Stored data
——

/-- A RESTORE is refused of a launch that is not suspended, or with an image beyond its slots; else the checks of its images end it
(R165, R201). -/
theorem exec_restore_named (h : Parses s q 8 p) (hh : pkt p 1 1 < 2) (hb : saveBodyOk p = true)
    (hn : (s.reading q p).namedLaunch (s.queue q).ctx p = some l) (hc : s.context? l.ctx = some c) :
    let r := s.reading q p
    let here := imagesInSlots l (BitVec.ofNat 64 (pkt p 0x10 8)) (pkt p 0x18 4) (pkt p 0x1C 4)
    exec (.restore q) s = .next (if l.state ≠ .suspended then r.completePacket q 3 0x0E
      else if ∃ v ∈ l.saved, pkt p 0x1C 4 ≤ v.num then r.completePacket q 3 0x0F
      else r.endRestore q l here ((here.map (r.checkImage l c)).find? (· ≠ .ok))) := by
  intro r here
  show execRestore q s = _
  simp only [execRestore, parse_body h (by decide : 1 ≤ 8) (by decide) hh, hb, hn, context?_reading, hc]
  refine congrArg _ ((if_neg (by decide)).trans ?_)
  by_cases hst : l.state ≠ .suspended
  · rw [if_pos hst, if_pos hst]
  rw [if_neg hst, if_neg hst]
  by_cases hslot : ∃ v ∈ l.saved, pkt p 0x1C 4 ≤ v.num
  · rw [if_pos hslot]
    exact if_pos (by simpa using hslot)
  rw [if_neg hslot]
  refine (if_neg (by simpa using hslot)).trans ?_
  unfold State.endRestore
  rfl

end

/-! ### O50 -/

/-- Settles O50: SAVE and RESTORE by the launch that they name, a poll by the FENCE in progress. -/
theorem saveRestoreAndFencePolls : Obligations.SaveRestoreAndFencePolls := by
  unfold Obligations.SaveRestoreAndFencePolls
  refine ⟨fun s q type p l c h hh hb hc => ?_, fun s q cs any hbusy hheld => ?_⟩
  · intro img stride nslot x r ends
    refine ⟨fun hn => ⟨?_, ?_⟩, fun hn => ⟨fun ht hm => ?_, fun ht hm => ?_, fun ht => ?_⟩⟩
    · rintro rfl
      exact exec_save_unnamed h hh hb hn
    · rintro rfl
      exact exec_restore_unnamed h hh hb hn
    · subst ht
      exact (exec_save_named h hh hb hn hc).trans (congrArg _ (if_pos hm))
    · subst ht
      have hrun := (exec_save_named h hh hb hn hc).trans (congrArg _ (if_neg (ne_true_of_eq_false hm)))
      refine ⟨fun h1 h2 => hrun.trans (congrArg _ (if_pos ⟨h1, h2⟩)), fun hst => ?_⟩
      have hrun' := hrun.trans (congrArg _ (if_neg (by rintro ⟨h1, h2⟩; exact hst.elim h1 h2)))
      exact ⟨fun hf => hrun'.trans (congrArg _ (if_neg hf)), fun hf => hrun'.trans (congrArg _ (if_pos hf))⟩
    · subst ht
      have hrun := exec_restore_named h hh hb hn hc
      refine ⟨fun hst => hrun.trans (congrArg _ (if_pos hst)), fun hst hslot => ?_, fun hst hslot => ?_⟩
      · exact hrun.trans (congrArg _ ((if_neg (not_not.2 hst)).trans (if_pos hslot)))
      · intro nums here first
        have hend : exec (.restore q) s = .next (r.endRestore q l here first) :=
          hrun.trans (congrArg _ ((if_neg (not_not.2 hst)).trans (if_neg (by
            rintro ⟨v, hv, hle⟩
            exact Nat.not_le.2 (hslot v hv) hle))))
        refine ⟨fun hf => ?_, fun hf => ?_, fun hf => ?_, fun hf => ?_, fun hf => ?_⟩
        all_goals rwa [hf] at hend
  · intro met
    have hpoll : exec (.fencePacketPoll q) s = .next (if s.fenceMet (s.queue q).packet.ctx cs any then s.putStatus q 1 0 (0, 0) else s) :=
      congrArg _ (pollFence_inProgress hbusy hheld)
    have hmet : s.fenceMet (s.queue q).packet.ctx cs any = true ↔ (if any then ∃ c ∈ cs, met c else ∀ c ∈ cs, met c) := by
      cases any <;> simp [State.fenceMet, met]
    exact ⟨fun hm => hpoll.trans (congrArg _ (if_pos (hmet.2 hm))), fun hm => hpoll.trans (congrArg _ (if_neg (mt hmet.1 hm)))⟩

end Sys2Proof.Machine

/-! ### SUPPORT: software traps, handler registers and the return from a handler (R181 to R185) -/

namespace Sys2Proof.Machine

section
variable {s : State} {i : Instr}

/-- A uniform unit whose effect is a trap of its subset, with TPC at the next unit, takes its threads into the handler (R184). -/
theorem unifUnit_softTrap {code : Nat} {v : Word} (hw : i.wf = true)
    (e : exec i s = .next (s.unifUnit i true none false (fun s => s.trapLanes s.subset code v true false true))) :
    TrapsLanes s i s.subset code v true true := fun ho =>
  unifUnit_completes s s i _ _ _ e hw (trapLanes_effect s s.subset (subset_nodup s) (fun _ h => h) ho code v true true)

theorem exec_trapl (g : BitVec 3) (code : BitVec 8) : exec (.trapl g code) s
    = .next (s.advance.trapLanes (s.guarded g) 0x10 (code.zeroExtend 32) false false true).endIssue :=
  congrArg Host.Outcome.next (laneUnit_ok s (.trapl g code) (s.guarded g) _ rfl)

theorem exec_trap (g : BitVec 3) (code : BitVec 8) (hg : s.guardU g = true) : exec (.trap g code) s
    = .next (s.unifUnit (.trap g code) true none false (fun s => s.trapLanes s.subset 0x10 (code.zeroExtend 32) true false true)) := by
  show execTrap g code s = _
  rw [execTrap, hg]

theorem exec_brkpt (g : BitVec 3) (hg : s.guardU g = true) : exec (.brkpt g) s
    = .next (s.unifUnit (.brkpt g) true none false (fun s => s.trapLanes s.subset 0x11 0 true false true)) := by
  show execBrkpt g s = _
  rw [execBrkpt, hg]

/-! #### Handler registers -/

section
variable {g : BitVec 3} {d sel : BitVec 7} (hd : bad1 s.curAlloc d = none) (hlo : 0x11 ≤ sel.toNat) (hhi : sel.toNat ≤ 0x14)
include hlo hhi

theorem wf_sread_handler : (Instr.sread g d sel).wf = true := by
  simp only [Instr.wf, sreadSelOk]
  simp
  omega

include hd

/-- An SREAD of a handler register runs as a lane unit whose privilege check asks for a thread outside its handler (R183). -/
theorem exec_sread_handler : exec (.sread g d sel) s
    = .next (s.laneUnit (.sread g d sel) (s.guarded g) false none ((s.guarded g).any (fun l => !(s.lane l).inHandler))
        (fun t => t.onLanes (s.guarded g) (fun l th => s.sreadThread l d.toNat sel.toNat th))) := by
  have hsel : handlerSel sel.toNat = true := by
    simp only [handlerSel, Bool.and_eq_true, decide_eq_true_eq]
    exact ⟨hlo, hhi⟩
  show execSread g d sel s = _
  simp only [execSread, hd, hsel, Bool.true_and]

/-- One thread outside its handler fails the check for every thread whose guard holds (R182, R183; log 28). -/
theorem exec_sread_unprivileged (h : ∃ l ∈ s.guarded g, (s.lane l).inHandler = false) : exec (.sread g d sel) s
    = .next (s.advance.trapLanes (s.guarded g) 0x08 (Instr.sread g d sel).word false false false).endIssue := by
  have hany : (s.guarded g).any (fun l => !(s.lane l).inHandler) = true := by
    simpa only [List.any_eq_true, Bool.not_eq_true'] using h
  rw [exec_sread_handler hd hlo hhi, hany]
  simp only [State.laneUnit, wf_sread_handler hlo hhi, Bool.not_true, Bool.false_eq_true, if_false, if_true]

theorem sread_handler_traps : TrapsLanes s (.sread g d sel) (s.guarded g) 0x08 (Instr.sread g d sel).word false false := by
  intro ho
  cases hgl : s.guarded g with
  | nil =>
    have e := exec_sread_handler (g := g) hd hlo hhi
    rw [hgl] at e
    refine laneUnit_completes s s _ [] _ _ _ e (wf_sread_handler hlo hhi) ?_
    exact Effect.lanesEq (Effect.lanes (Effect.advance s) rfl [] (by simp) _) (fun l x => by simp [lanesWith])
  | cons l ls =>
    have hl : l ∈ s.guarded g := hgl ▸ List.mem_cons_self
    obtain ⟨x, hx, hout⟩ := ho.2 l hl
    have hlane : (s.lane l).inHandler = false := by rw [lane_eq, hx]; exact hout
    rw [← hgl]
    exact laneUnit_traps s _ _ (guarded_nodup s g) (mem_guarded s g) _ _ false
      (exec_sread_unprivileged hd hlo hhi ⟨l, hl, hlane⟩) ho

end

/-! #### RETT -/

/-- The address to which a RETT takes a thread: its TPC plus the offset (R380). -/
def State.rettTarget (s : State) (a : BitVec 7) (l : Nat) : DWord := (s.lane l).tpc.zeroExtend 64 + (s.team.sr a.toNat).signExtend 64

/-- What a RETT does where its checks on the word pass: the first target that is no code address traps the subset, and else every
thread leaves its handler (R268, R380). -/
def State.leaveHandlers (s : State) (a : BitVec 7) : State :=
  match (s.subset.filterMap (fun l => (targetTrap (s.rettTarget a l)).map (fun c => (c, loWord (s.rettTarget a l))))).head? with
  | some (c, v) => s.trapLanes s.subset c v true false false
  | none => s.onLanes s.subset (fun l t => t.leaveHandler (BitVec.ofNat 57 (s.rettTarget a l).toNat))

theorem exec_rett (g : BitVec 3) (a : BitVec 7) : exec (.rett g a) s = .next (s.unifUnit (.rett g a) (s.guardU g)
    (firstBad [(sOk a, 1, a.toNat)]) (s.subset.any (fun l => !(s.lane l).inHandler)) (fun s => s.leaveHandlers a)) := rfl

theorem rettTarget_advance (a : BitVec 7) (l : Nat) : s.advance.rettTarget a l = s.rettTarget a l := by
  simp only [State.rettTarget, tpc_lane_advance, sr_team_advance]

/-- Where every target is a code address, every thread goes to its own. -/
theorem leaveHandlers_ok {a : BitVec 7} (h : ∀ l ∈ s.subset, targetTrap (s.rettTarget a l) = none) :
    s.leaveHandlers a = s.onLanes s.subset (fun l t => t.leaveHandler (BitVec.ofNat 57 (s.rettTarget a l).toNat)) := by
  have hnone : s.subset.filterMap (fun l => (targetTrap (s.rettTarget a l)).map (fun c => (c, loWord (s.rettTarget a l)))) = [] :=
    List.filterMap_eq_nil_iff.2 fun l hl => by rw [h l hl]; rfl
  rw [State.leaveHandlers, hnone]
  rfl

/-- A RETT whose threads are all in their handlers, each with a code address to go to, leaves the handlers (R185, R380). -/
theorem rett_completes {g : BitVec 3} {a : BitVec 7} (hg : s.guardU g = true) (ha : sOk a = true)
    (h : ∀ l ∈ s.subset, (s.lane l).inHandler = true ∧ targetTrap (s.rettTarget a l) = none) :
    Completes (.rett g a) s s (lanesWith s.subset (fun l x =>
      { x with inHandler := false, pc := BitVec.ofNat 57 (s.rettTarget a l).toNat })) id := by
  have hpriv : s.subset.any (fun l => !(s.lane l).inHandler) = false :=
    List.any_eq_false.2 fun l hl => by rw [(h l hl).1]; decide
  have hreg : firstBad [(sOk a, 1, a.toNat)] = none := by rw [ha]; rfl
  refine unifUnit_completes s s _ (fun s => s.leaveHandlers a) _ _ ?_ rfl ?_
  · rw [exec_rett, hg, hreg, hpriv]
  · have hadv : ∀ l ∈ s.advance.subset, targetTrap (s.advance.rettTarget a l) = none := fun l hl => by
      rw [rettTarget_advance]
      exact (h l hl).2
    simp only [leaveHandlers_ok hadv, rettTarget_advance]
    exact Effect.lanesEq (Effect.lanes (Effect.advance s) rfl s.subset (fun _ h => h) _) (fun _ _ => rfl)

end

/-- A trap of a thread in its handler, or of a launch without one, is its context's fault HANDLER_ABSENT (R184). -/
theorem takeTrap_absent {s : State} {core team lane code : Nat} {tval cause : Word} {tpc : PC} {x : Thread}
    (hx : s.thread? core team lane = some x) (h : (s.hdr core).handler = 0 ∨ x.inHandler = true) :
    s.takeTrap core team lane code tval cause tpc = s.coreFault core 0x25 code tpc.toNat 0 0 false := by
  have hc : ((s.hdr core).handler = 0 || x.inHandler) = true := by simpa only [Bool.or_eq_true, decide_eq_true_eq] using h
  simp only [State.takeTrap, hx, hc, if_true]

/-! ### O21, O22 -/

/-- Settles O21: each unit's effect is a trap of the threads that it names, whose TPC is the next unit. -/
theorem softwareTraps : Obligations.SoftwareTraps := by
  unfold Obligations.SoftwareTraps
  refine fun s g code => ⟨?_, fun hg => ⟨?_, ?_⟩⟩
  · exact laneUnit_traps s _ _ (guarded_nodup s g) (mem_guarded s g) _ _ true (exec_trapl g code)
  · exact unifUnit_softTrap rfl (exec_trap g code hg)
  · exact unifUnit_softTrap rfl (exec_brkpt g hg)

/-- Settles O22: the privilege check of SREAD, the way out of a handler, and the trap that finds no handler. -/
theorem handlersAndPrivilege : Obligations.HandlersAndPrivilege := by
  unfold Obligations.HandlersAndPrivilege
  refine ⟨fun s g d a sel => ⟨fun hd hlo hhi => ?_, fun hg ha => ?_⟩, fun s core team lane code tval cause tpc x hx h => ?_⟩
  · exact ⟨sread_handler_traps hd hlo hhi, exec_sread_unprivileged hd hlo hhi⟩
  · intro target h
    exact rett_completes hg ha h
  · exact takeTrap_absent hx h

——

■ Problem requirements:
From the data, pick out every line that includes "SaveRestoreAndFencePolls".

■ Result of the task:
theorem saveRestoreAndFencePolls : Obligations.SaveRestoreAndFencePolls := by
  unfold Obligations.SaveRestoreAndFencePolls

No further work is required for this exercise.